*** Block opens ***

-- ==== Sys2Proof/Machine/Inversion.lean ====
section
/-! DEFINITION. Modular inversion, the command FINV (40_modular_inversion.md R80 to R86). A tracked quantity is a pair
`(t, tc)`: the value of a `LEN`-word array and its correction counter (R82, R92). Word arrays stand here as their values,
which the primitives of 00_scope.md R12 to R16 are stated on (log 6). -/

namespace Sys2Proof.Machine

/-- The first loop of `odd_reduce` (40_modular_inversion.md R83): shift `u` down by whole words while its low word is 0,
counting 32 for each. An array of `uLen` words that is not zero needs fewer than `uLen` turns; where the turns run out
the loop has no exit (R91). -/
def shiftWords (uLen : Nat) : (turns u count : Nat) → Except Stop (Nat × Nat)
  | 0, _, _ => .error (.stuck .inversionDoesNotEnd)
  | turns + 1, u, count =>
    if wordAt u 0 = 0 then shiftWords uLen turns (natShiftDownWord uLen u) (count + 32) else .ok (u, count)

/-- One turn of the last loop of `odd_reduce` (40_modular_inversion.md R83): make the tracked value even by adding or
subtracting the modulus, test its counter (R90), and halve the signed value. -/
def halve (len p : Nat) (t : Nat) (tc : Int) : Except Stop (Nat × Int) :=
  let even : Nat × Int :=
    if t % 2 = 1 then
      if tc < 0 then ((natAdd len t p).1, tc + (natAdd len t p).2)
      else ((natSub len t p).1, tc + (natSub len t p).2)
    else (t, tc)
  if even.2 ≠ 0 ∧ even.2 ≠ -1 then .error (.raise .internal)
  else .ok (even.1 / 2 + (if even.2 = -1 then 2 ^ (32 * len - 1) else 0), even.2)

/-- "repeat count times" of `odd_reduce` (40_modular_inversion.md R83). -/
def halveTimes (len p : Nat) : (count t : Nat) → (tc : Int) → Except Stop (Nat × Int)
  | 0, t, tc => .ok (t, tc)
  | count + 1, t, tc => do
    let (t, tc) ← halve len p t tc
    halveTimes len p count t tc

/-- `odd_reduce(u, uLen, t, tc)` (40_modular_inversion.md R83). -/
def oddReduce (len p u uLen t : Nat) (tc : Int) : Except Stop (Nat × Nat × Int) := do
  let (u, count) ← shiftWords uLen (uLen + 1) u 0
  let k := ctz32 (wordAt u 0)
  let u := if 0 < k then natShiftDownBits uLen u k else u
  let (t, tc) ← halveTimes len p (count + k) t tc
  return (u, t, tc)

/-- `finalise(t, tc)` (40_modular_inversion.md R86). -/
def finalise (len p t : Nat) (tc : Int) : Nat := if tc < 0 then (natAdd len t p).1 else t

/-- The head of the main loop (40_modular_inversion.md R85): shrink the shared active length while the top words of both
`u` and `v` are zero, never below 1. -/
def shrink (u v : Nat) : (uvLen : Nat) → Nat
  | 0 => 0
  | 1 => 1
  | n + 2 => if wordAt u (n + 1) = 0 ∧ wordAt v (n + 1) = 0 then shrink u v (n + 1) else n + 2

/-- The main loop (40_modular_inversion.md R85). Each turn at least halves `u * v`, so `64 * LEN` turns are enough where
one of the two reaches 1; where they run out the loop has no exit (R91). -/
def inversionLoop (len p : Nat) :
    (turns u a : Nat) → (ac : Int) → (v b : Nat) → (bc : Int) → (uvLen : Nat) → Except Stop Nat
  | 0, _, _, _, _, _, _, _ => .error (.stuck .inversionDoesNotEnd)
  | turns + 1, u, a, ac, v, b, bc, uvLen =>
    let uvLen := shrink u v uvLen
    if natGte u v then do
      let (u, a, ac) ←
        oddReduce len p (natSub len u v).1 uvLen (natSub len a b).1 (ac + (natSub len a b).2 - bc)
      if natIsOne u then return finalise len p a ac
      inversionLoop len p turns u a ac v b bc uvLen
    else do
      let (v, b, bc) ←
        oddReduce len p (natSub len v u).1 uvLen (natSub len b a).1 (bc + (natSub len b a).2 - ac)
      if natIsOne v then return finalise len p b bc
      inversionLoop len p turns u a ac v b bc uvLen

/-- "if `u[0]` is even" of 40_modular_inversion.md R84: one `odd_reduce` of the pair `(x, 1)` before the loop. -/
def initialReduction (len p x : Nat) : Except Stop (Nat × Nat × Int) :=
  if x % 2 = 0 then oddReduce len p x len 1 0 else .ok (x, 1, 0)

/-- `invert(p, x)` (40_modular_inversion.md R80, R84): the fast path `x = 1`, the initial odd-reduction, the early test,
the main loop. -/
def invert (len p x : Nat) : Except Stop Nat :=
  if x = 1 then .ok 1
  else do
    let (u, a, ac) ← initialReduction len p x
    if natIsOne u then return finalise len p a ac
    inversionLoop len p (64 * len) u a ac p 0 0 len

/-- FINV (40_modular_inversion.md R80): `F[d] <- invert(p, val(F[s1]))`; `INV_ZERO` for 0. -/
def execFinv (rd rs1 : Nat) (s : State) : Host.Outcome State Fault Refusal :=
  toField s (operandsFF s rd rs1) fun (p, x) =>
    if natIsZero x then .error (.raise .invZero) else invert s.len p x

end Sys2Proof.Machine
end

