-- ==== Sys2Proof/Laws/Encoding.lean ====
section
/-! SUPPORT. The fields of a command word: what `encodeR3` and `encodeR2` put where, and what the masks of the opcode map
test. -/

namespace Sys2Proof.Laws

/-! ### Legal indexes (30_encoding.md R62) -/

@[simp] theorem legalField_iff {i : RegIndex} : legalField i = true ↔ i < 8 := decide_eq_true_iff

@[simp] theorem legalExt_iff {i : RegIndex} : legalExt i = true ↔ i < 4 := decide_eq_true_iff

@[simp] theorem legalPoint_iff {i : RegIndex} : legalPoint i = true ↔ i < 4 := decide_eq_true_iff

/-! ### The fields of an encoded word (30_encoding.md R61, R65) -/

theorem encodeR3_toNat {op d a b : Nat} (hop : op < 256) (hd : d < 16) (ha : a < 16) (hb : b < 16) :
    (encodeR3 op d a b).toNat = op * 2 ^ 24 + d * 2 ^ 20 + a * 2 ^ 16 + b * 2 ^ 12 := by
  rw [encodeR3, BitVec.toNat_ofNat, Nat.mod_eq_of_lt (by omega)]

theorem bits_encodeR3 {op d a b : Nat} (hop : op < 256) (hd : d < 16) (ha : a < 16) (hb : b < 16) :
    bits (encodeR3 op d a b) 31 24 = op ∧ bits (encodeR3 op d a b) 23 20 = d ∧ bits (encodeR3 op d a b) 19 16 = a ∧
      bits (encodeR3 op d a b) 15 12 = b ∧ bits (encodeR3 op d a b) 11 0 = 0 := by
  simp only [bits, encodeR3_toNat hop hd ha hb]
  omega

theorem bits_encodeR2 {op d a : Nat} (hop : op < 256) (hd : d < 16) (ha : a < 16) :
    bits (encodeR2 op d a) 31 24 = op ∧ bits (encodeR2 op d a) 23 20 = d ∧ bits (encodeR2 op d a) 19 16 = a ∧
      bits (encodeR2 op d a) 15 0 = 0 := by
  simp only [encodeR2, bits, encodeR3_toNat hop hd ha (by norm_num : 0 < 16)]
  omega

/-- A word whose bits 11:0 are 0 is made of its other fields. -/
theorem eq_encodeR3 {w : Word} (low : bits w 11 0 = 0) :
    w = encodeR3 (bits w 31 24) (bits w 23 20) (bits w 19 16) (bits w 15 12) := by
  have := w.isLt
  apply BitVec.eq_of_toNat_eq
  simp only [bits] at low ⊢
  rw [encodeR3_toNat (by omega) (by omega) (by omega) (by omega)]
  omega

/-- A word whose bits 15:0 are 0 is made of its other fields. -/
theorem eq_encodeR2 {w : Word} (low : bits w 15 0 = 0) :
    w = encodeR2 (bits w 31 24) (bits w 23 20) (bits w 19 16) := by
  have := w.isLt
  apply BitVec.eq_of_toNat_eq
  simp only [bits] at low ⊢
  rw [encodeR2, encodeR3_toNat (by omega) (by omega) (by omega) (by norm_num)]
  omega

theorem bits_lt (w : Word) (hi lo : Nat) : bits w hi lo < 2 ^ (hi + 1 - lo) := Nat.mod_lt _ (by positivity)

/-! ### The masks (30_encoding.md R64) -/

/-- A mask that keeps the bits from 24 up and the bits below `n`. -/
theorem and_mask {w : Word} {n : Nat} {mask : Word} (hn : n ≤ 24)
    (hmask : mask.toNat = 2 ^ 24 * 255 + (2 ^ n - 1)) : (w &&& mask).toNat = 2 ^ 24 * bits w 31 24 + w.toNat % 2 ^ n := by
  have low {x : Nat} (h : x < 2 ^ n) : x < 2 ^ 24 := lt_of_lt_of_le h (Nat.pow_le_pow_right (by norm_num) hn)
  rw [BitVec.toNat_and, hmask]
  apply Nat.eq_of_testBit_eq
  intro i
  rw [Nat.testBit_and, Nat.testBit_two_pow_mul_add _ (low (Nat.mod_lt _ (by positivity))),
    Nat.testBit_two_pow_mul_add _ (low (Nat.sub_lt (by positivity) (by norm_num)))]
  by_cases h : i < 24
  · simp only [h, if_true, Nat.testBit_mod_two_pow, Nat.testBit_two_pow_sub_one]
    rw [Bool.and_comm]
  · have high : bits w 31 24 = w.toNat / 2 ^ 24 := by
      have := w.isLt
      simp only [bits]; omega
    have shift : w.toNat.testBit i = (w.toNat / 2 ^ 24).testBit (i - 24) := by
      rw [Nat.testBit_div_two_pow]; congr 1; omega
    simp only [h, if_false, high, ← shift]
    by_cases h' : i - 24 < 8
    · rw [show (255 : Nat) = 2 ^ 8 - 1 from rfl, Nat.testBit_two_pow_sub_one]
      simp [h']
    · have : w.toNat.testBit i = false :=
        Nat.testBit_lt_two_pow (lt_of_lt_of_le w.isLt (Nat.pow_le_pow_right (by norm_num) (by omega)))
      simp [this]

/-- The mask of format R3 tests the opcode and bits 11:0. -/
theorem maskR3_iff {w : Word} {op : Nat} {code : Word} (hcode : code.toNat = 2 ^ 24 * op) :
    w &&& 0xFF000FFF = code ↔ bits w 31 24 = op ∧ bits w 11 0 = 0 := by
  have := and_mask (w := w) (n := 12) (mask := 0xFF000FFF) (by norm_num) rfl
  rw [← BitVec.toNat_inj, this, hcode]
  simp only [bits]
  omega

/-- The mask of format R2 tests the opcode and bits 15:0. -/
theorem maskR2_iff {w : Word} {op : Nat} {code : Word} (hcode : code.toNat = 2 ^ 24 * op) :
    w &&& 0xFF00FFFF = code ↔ bits w 31 24 = op ∧ bits w 15 0 = 0 := by
  have := and_mask (w := w) (n := 16) (mask := 0xFF00FFFF) (by norm_num) rfl
  rw [← BitVec.toNat_inj, this, hcode]
  simp only [bits]
  omega

/-! ### The formats of the decoder -/

theorem checkIndexes_ok {i j : Instr} : checkIndexes i = .ok j ↔ j = i ∧ j.wf = true := by
  unfold checkIndexes
  split
  · rename_i h
    constructor
    · intro e; cases e; exact ⟨rfl, h⟩
    · rintro ⟨rfl, -⟩; rfl
  · rename_i h
    constructor
    · intro e; cases e
    · rintro ⟨rfl, h'⟩; exact absurd h' h

theorem decodeR3_ok {make : RegIndex → RegIndex → RegIndex → Instr} {w : Word} {i : Instr} :
    decodeR3 make w = .ok i ↔
      bits w 11 0 = 0 ∧ i = make (bits w 23 20) (bits w 19 16) (bits w 15 12) ∧ i.wf = true := by
  unfold decodeR3
  split <;> simp [*, checkIndexes_ok]

theorem decodeR2_ok {make : RegIndex → RegIndex → Instr} {w : Word} {i : Instr} :
    decodeR2 make w = .ok i ↔ bits w 15 0 = 0 ∧ i = make (bits w 23 20) (bits w 19 16) ∧ i.wf = true := by
  unfold decodeR2
  split <;> simp [*, checkIndexes_ok]

end Sys2Proof.Laws
end

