/-- Settles O41, with `fneg` and the extended path as the two that need the modulus. -/
theorem fieldFunctionIdentities : Obligations.FieldFunctionIdentities :=
  fun _ _ _ _ _ prime hx _ _ _ => ⟨fred_mulx, fsqr_eq_fmul, fdbl_eq_fadd, fneg_eq_fsub hx, fred_subx prime.pos⟩

/-! ### The outcome of a field command -/

section FieldCommands

variable {s : State} {i : Instr} {p x y : Nat}

theorem modulusAllowed_of_modulusIs (modulus : s.ModulusIs p) : s.ModulusAllowed := by
  obtain ⟨value, prime⟩ := modulus
  intro q value'
  obtain rfl : p = q := Option.some.inj (value.symm.trans value')
  exact prime

/-- A command on field and extended registers fails no check of a tag, and only FINV one for 0 (60_exceptions.md R173). -/
theorem fieldCommand_faultsOnlyWith (wf : i.wf = true := by simp [Instr.wf])
    (noPoint : ∀ r ∈ i.sources, r.file ≠ .PT := by simp [Instr.sources])
    (noZero : s.invertsZero i = false := by rfl) : s.FaultsOnlyWith i [.uninit, .operandRange] := by
  intro allowed c failed
  refine ⟨?_, exec_faults allowed wf failed⟩
  rcases firstFailedCheck_cause failed with rfl | ⟨⟨r, source, point⟩, -⟩ | rfl | ⟨zero, -⟩
  · simp
  · exact absurd point (noPoint r source)
  · simp
  · cases noZero.symm.trans zero

/-- What the checks say of an extended register that holds a value. -/
theorem ext_checks {a : Fin 4} (held : valueOf s.e[a] = some x) :
    s.unheld ⟨.E, a⟩ = none ∧ s.outOfRange p ⟨.E, a⟩ = decide (p ^ 2 ≤ x) := by
  rw [Fin.getElem_fin] at held
  simp [State.unheld, State.outOfRange, held]

theorem firstFailedCheck_fred_outOfRange {d : Fin 8} {a : Fin 4} (modulus : s.ModulusIs p)
    (held : valueOf s.e[a] = some x) (outside : p ^ 2 ≤ x) :
    s.firstFailedCheck (.fred d a) = some .operandRange := by
  obtain ⟨unheld, range⟩ := ext_checks (p := p) held
  simp [State.firstFailedCheck, Instr.sources, modulus.1, unheld, range, outside]

/-- MMUL is FMUL (41_field_ops.md R102), in every state and for every operand. -/
theorem exec_mmul_eq_fmul (d a b : Nat) : exec (.mmul d a b) s = exec (.fmul d a b) s := rfl

section OneField

variable {d a : Fin 8} (modulus : s.ModulusIs p) (held : valueOf s.f[a] = some x) (lt : x < p)
include modulus held lt

theorem exec_fsqr : exec (.fsqr d a) s = .next (s.writeField d (fsqr p x)).complete := by
  unfold exec execFsqr
  exact toField_of (operandsFF_of d a modulus held lt) rfl

theorem exec_fdbl : exec (.fdbl d a) s = .next (s.writeField d (fdbl p x)).complete := by
  unfold exec execFdbl
  exact toField_of (operandsFF_of d a modulus held lt) rfl

theorem exec_fneg : exec (.fneg d a) s = .next (s.writeField d (fneg p x)).complete := by
  unfold exec execFneg
  exact toField_of (operandsFF_of d a modulus held lt) rfl

end OneField

section TwoFields

variable {a b : Fin 8} (modulus : s.ModulusIs p) (heldA : valueOf s.f[a] = some x) (heldB : valueOf s.f[b] = some y)
  (hx : x < p) (hy : y < p)
include modulus heldA heldB hx hy

theorem exec_fmul {d : Fin 8} : exec (.fmul d a b) s = .next (s.writeField d (fmul p x y)).complete := by
  unfold exec execFmul
  exact toField_of (operandsFFF_of d a b modulus heldA heldB hx hy) rfl

theorem exec_fadd {d : Fin 8} : exec (.fadd d a b) s = .next (s.writeField d (fadd p x y)).complete := by
  unfold exec execFadd
  exact toField_of (operandsFFF_of d a b modulus heldA heldB hx hy) rfl

theorem exec_fsub {d : Fin 8} : exec (.fsub d a b) s = .next (s.writeField d (fsub p x y)).complete := by
  unfold exec execFsub
  exact toField_of (operandsFFF_of d a b modulus heldA heldB hx hy) rfl

theorem exec_mulx {d : Fin 4} : exec (.mulx d a b) s = .next (s.writeExt d (mulx x y)).complete := by
  unfold exec execMulx
  exact toExt_of (operandsEFF_of d a b modulus heldA heldB hx hy)

end TwoFields

theorem exec_fred {d : Fin 8} {a : Fin 4} (modulus : s.ModulusIs p) (held : valueOf s.e[a] = some x) (lt : x < p ^ 2) :
    exec (.fred d a) s = .next (s.writeField d (fred p x)).complete := by
  unfold exec execFred
  exact toField_of (operandsFE_of d a modulus held lt) rfl

theorem exec_subx {d a b : Fin 4} (modulus : s.ModulusIs p) (heldA : valueOf s.e[a] = some x)
    (heldB : valueOf s.e[b] = some y) (hx : x < p ^ 2) (hy : y < p ^ 2) :
    exec (.subx d a b) s = .next (s.writeExt d (subx p x y)).complete := by
  unfold exec execSubx
  exact toExt_of (operandsEEE_of d a b modulus heldA heldB hx hy)

end FieldCommands

/-- Settles O28: of the ways a legal command can end, the modulus excludes the refusal and the passed checks the faults. -/
theorem checkedCommandCompletes : Obligations.CheckedCommandCompletes := by
  intro i s p shaped modulus wf passed
  cases commandOutcome (fun _ => shaped) wf with
  | refused bad _ => exact absurd bad (not_badModulus (modulusAllowed_of_modulusIs modulus))
  | faults _ failed _ => cases passed.symm.trans failed
  | completes t _ status fcmd executed => exact ⟨t, executed, status, fcmd⟩

/-- Settles O34: the product is FMUL's result by definition, and MMUL is FMUL. -/
theorem fmulAndMmulWriteTheProduct : Obligations.FmulAndMmulWriteTheProduct := by
  intro s d a b
  refine ⟨rfl, rfl, fieldCommand_faultsOnlyWith, fieldCommand_faultsOnlyWith, fun p x y modulus heldA heldB hx hy => ?_⟩
  have product := exec_fmul (d := d) modulus heldA heldB hx hy
  exact ⟨product, (exec_mmul_eq_fmul d a b).trans product⟩

/-- Settles O35: FSQR's and FNEG's results stand as their rules write them, FDBL's is reduced by one subtraction. -/
theorem fsqrFdblFnegWriteTheirResults : Obligations.FsqrFdblFnegWriteTheirResults := by
  intro s d a
  refine ⟨rfl, rfl, rfl, fieldCommand_faultsOnlyWith, fieldCommand_faultsOnlyWith, fieldCommand_faultsOnlyWith,
    fun p x modulus held lt => ?_⟩
  rw [← fdbl_eq_ite lt]
  exact ⟨exec_fsqr modulus held lt, exec_fdbl modulus held lt, exec_fneg modulus held lt⟩

/-- Settles O36: one subtraction or one addition of the modulus reduces the result. -/
theorem faddAndFsubWriteSumAndDifference : Obligations.FaddAndFsubWriteSumAndDifference := by
  intro s d a b
  refine ⟨rfl, rfl, fieldCommand_faultsOnlyWith, fieldCommand_faultsOnlyWith,
    fun p x y modulus heldA heldB hx hy => ?_⟩
  rw [← fadd_eq_ite hx hy, ← subMod_eq_ite hx hy]
  exact ⟨exec_fadd modulus heldA heldB hx hy, exec_fsub modulus heldA heldB hx hy⟩

/-- Settles O37: the product is written as it is, and two factors below `p` bound it. -/
theorem mulxWritesTheUnreducedProduct : Obligations.MulxWritesTheUnreducedProduct := by
  intro s d a b
  refine ⟨rfl, fieldCommand_faultsOnlyWith, fun p x y modulus heldA heldB hx hy => ?_⟩
  exact ⟨mulx_lt hx hy, exec_mulx modulus heldA heldB hx hy⟩

/-- Settles O38: a negative difference is reduced by one addition of `p ^ 2`. -/
theorem subxWritesTheExtendedDifference : Obligations.SubxWritesTheExtendedDifference := by
  intro s d a b
  refine ⟨rfl, fieldCommand_faultsOnlyWith, fun p x y modulus heldA heldB hx hy => ?_⟩
  rw [← subMod_eq_ite hx hy]
  exact exec_subx modulus heldA heldB hx hy

/-- Settles O39: the range check decides between the fault and the residue. -/
theorem fredWritesTheResidue : Obligations.FredWritesTheResidue := by
  intro s d a
  refine ⟨rfl, fieldCommand_faultsOnlyWith, fun p x modulus held => ?_⟩
  exact ⟨firstFailedCheck_fred_outOfRange modulus held, exec_fred modulus held⟩

end Sys2Proof.Proofs
end

section
/-! SUPPORT. Proofs of the statements on the six commands of the group law (42_point_ops.md R130, R139 to R144): each
writes what its function returns, and a failing check is all that can stop it. -/

namespace Sys2Proof.Proofs

open Sys2Proof.Machine Sys2Proof.Laws

/-! ### The outcome of a point command -/

section PointCommands

variable {s : State} {i : Instr} {p : Nat} {P Q : Point}

/-- Step 5 of R173 is FINV's own, so that a point command records the cause of step 2, 3 or 4 (42_point_ops.md R130). -/
theorem pointCommand_faultsOnlyWith (wf : i.wf = true := by simp [Instr.wf])
    (noZero : s.invertsZero i = false := by rfl) : s.FaultsOnlyWith i [.uninit, .badTag, .operandRange] := by
  intro allowed c failed
  refine ⟨?_, exec_faults allowed wf failed⟩
  rcases firstFailedCheck_cause failed with rfl | ⟨-, rfl⟩ | rfl | ⟨zero, -⟩
  · simp
  · simp
  · simp
  · cases noZero.symm.trans zero

section OnePoint

variable {d a : Fin 4} (modulus : s.ModulusIs p) (held : logicalPoint s.pt[a] = .ok P) (reduced : P.reduced p = true)
include modulus held reduced

theorem exec_pdbl : exec (.pdbl d a) s = .next (s.writePoint d (twice p P)).complete := by
  unfold exec execPdbl
  exact toPoint_of (operandsPP_of d a modulus held reduced)

theorem exec_pneg : exec (.pneg d a) s = .next (s.writePoint d (negate p P)).complete := by
  unfold exec execPneg
  exact toPoint_of (operandsPP_of d a modulus held reduced)

theorem exec_ptpl : exec (.ptpl d a) s = .next (s.writePoint d (threeTimes p P)).complete := by
  unfold exec execPtpl
  exact toPoint_of (operandsPP_of d a modulus held reduced)

end OnePoint

section TwoPoints

variable {d a b : Fin 4} (modulus : s.ModulusIs p) (heldA : logicalPoint s.pt[a] = .ok P)
  (heldB : logicalPoint s.pt[b] = .ok Q) (hP : P.reduced p = true) (hQ : Q.reduced p = true)
include modulus heldA heldB hP hQ

/-- Whether an operand is added to itself is read off the register indexes (42_point_ops.md R139). -/
theorem exec_padd : exec (.padd d a b) s = .next (s.writePoint d (add p P Q (decide (a = b)))).complete := by
  unfold exec execPadd
  simp only [Fin.ext_iff]
  exact toPoint_of (operandsPPP_of d a b modulus heldA heldB hP hQ)

theorem exec_psub : exec (.psub d a b) s = .next (s.writePoint d (subtract p P Q)).complete := by
  unfold exec execPsub
  exact toPoint_of (operandsPPP_of d a b modulus heldA heldB hP hQ)
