-- ==== Sys2Proof/Machine/Probe.lean ====
section
/-!
DEFINITION. Machine/Probe.lean: the programmable counters of a Board and the writing of beads (R351, R352, R357, R358).
-/
namespace Sys2Proof.Machine

/-- CNT_CONTROL of counter k (Table 16-3). -/
def Board.cntCtl (x : Board) (k : Nat) : Nat := tget x.ctl k 0x00FFFF00

/-- A counter word counts n occurrences of an event of a domain's work, or of work of no domain, on a Frame. -/
def cntTakes (w ev : Nat) (dom frame : Option Nat) : Bool :=
  testBit w 31 && bitsOf w 7 0 == ev
    && (bitsOf w 23 16 == 0xFF || (match dom with | some d => bitsOf w 23 16 == d | none => false))
    && (match frame with | some f => testBit (bitsOf w 15 8) f | none => true)

/-- A 48-bit counter and its sticky flag after n more events (R352). -/
def cntAdd (c : Nat × Bool) (n : Nat) : Nat × Bool :=
  (satAdd 48 c.1 n, c.2 || decide (2 ^ 48 - 1 ≤ c.1 + n))

/-- A Board's counters count an event (R351); saturation with IRQ_EN is a cause of vector 7 (R352). Nothing counts while the
counters are frozen (R356). -/
def countEvent (b ev : Nat) (dom frame : Option Nat) (n : Nat) (s : State) : State :=
  if n = 0 || s.cnt.freeze.frozen then s
  else
    forEach (List.range 8) (fun k s =>
      let x := s.board b
      if cntTakes (x.cntCtl k) ev dom frame then
        let old := tget x.counters k (0, false)
        let new := cntAdd old n
        let s := s.modBoard b (fun x => { x with counters := tset x.counters k new })
        if new.2 && !old.2 && testBit (x.cntCtl k) 30 then s.signal 7 else s
      else s) s

/-- A duration in ns from a bead's T_ISSUE, saturating. -/
def beadDelta (s : State) (b : Bead) : Nat := min (s.now - b.tIssue) 0xFFFFFFFE

/-- A bead entry (Table 16-9). -/
def beadEntry (b : Bead) (drained flags : Nat) : BitVec 512 :=
  BitVec.ofNat 512 (
    (b.tIssue % 2 ^ 64) <<< 448 + (b.fetchIssue % 2 ^ 32) <<< 416 + (b.fetchDone % 2 ^ 32) <<< 384
    + (b.execStart % 2 ^ 32) <<< 352 + (b.execEnd % 2 ^ 32) <<< 320 + (drained % 2 ^ 32) <<< 288 + (b.k % 2 ^ 32) <<< 256
    + (b.layer % 2 ^ 16) <<< 240 + (b.mb % 2 ^ 16) <<< 224 + (b.offset % 2 ^ 16) <<< 208 + (b.epoch % 2 ^ 8) <<< 200
    + (if b.filler then 1 else 0) <<< 199 + (flags % 2 ^ 7) <<< 192 + (b.held % 2 ^ 32) <<< 160)

/-- A bead is written to its Board's tag buffer, or dropped when the buffer is full and BEAD_FULL_MODE is 0 (R358). -/
def writeBead (b : Nat) (k : Bead) (flags : Nat) (s : State) : State :=
  let head := s.rd .beadHead b
  if (head + 2 ^ 32 - s.rd .beadAcked b) % 2 ^ 32 = 1024 && s.rd .beadFullMode = 0 then s.bump .beadDropped b
  else
    let e := beadEntry k (if k.layered && flags = 0 then beadDelta s k else 0xFFFFFFFF) flags
    ((s.modBoard b (fun x => { x with beadBuf := tset x.beadBuf (head % 1024) e })).wr .beadHead ((head + 1) % 2 ^ 32) b).bumpVer
      .beadEntry (1024 * b + head % 1024)

/-- The open beads that satisfy a test are written and closed. -/
def endBeads (b : Nat) (p : Bead → Bool) (flags : Nat) (s : State) : State :=
  let mine := (s.board b).beads.filter p
  let s := s.modBoard b (fun x => { x with beads := x.beads.filter (fun k => !p k) })
  forEach mine (fun k s => writeBead b k flags s) s

/-- A point of the bead of a bundle. -/
def markBead (b bundle : Nat) (f : Nat → Bead → Bead) (s : State) : State :=
  s.modBoard b (fun x => { x with beads := x.beads.map (fun k => if k.bundle = bundle then f (beadDelta s k) k else k) })

/-- The bundle count of bead tagging restarts on every Board: k at 0, and the offset of BEAD_OFFSET or one drawn for the Board
(R357). -/
def restartBeads (s : State) : State :=
  let n := s.rd .beadN
  if n = 0 then s
  else
    forEach s.boardsOk (fun b s =>
      let o := s.rd .beadOffset
      let d := if o = 0xFFFFFFFF then s.draw n else (o % 2 ^ n, s)
      d.2.modBoard b (fun x => { x with beadK := 0, beadOff := d.1 })) s

/-- A cycle count that depends on timing grows by a free value (log entry 4). -/
def bumpFree (r : Reg) (unit : Nat) (s : State) : State :=
  let d := s.draw 16
  d.2.bumpBy r d.1 unit

end Sys2Proof.Machine
end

*** Block closes ***

Keep both end lines and retype everything in the records above from the line containing "section PointCommands" through the line containing "section OnePoint", exactly, with nothing else.

section PointCommands

variable {s : State} {i : Instr} {p : Nat} {P Q : Point}

/-- Step 5 of R173 is FINV's own, so that a point command records the cause of step 2, 3 or 4 (42_point_ops.md R130). -/
theorem pointCommand_faultsOnlyWith (wf : i.wf = true := by simp [Instr.wf])
    (noZero : s.invertsZero i = false := by rfl) : s.FaultsOnlyWith i [.uninit, .badTag, .operandRange] := by
  intro allowed c failed
  refine ⟨?_, exec_faults allowed wf failed⟩
  rcases firstFailedCheck_cause failed with rfl | ⟨-, rfl⟩ | rfl | ⟨zero, -⟩
  · simp
  · simp
  · simp
  · cases noZero.symm.trans zero

section OnePoint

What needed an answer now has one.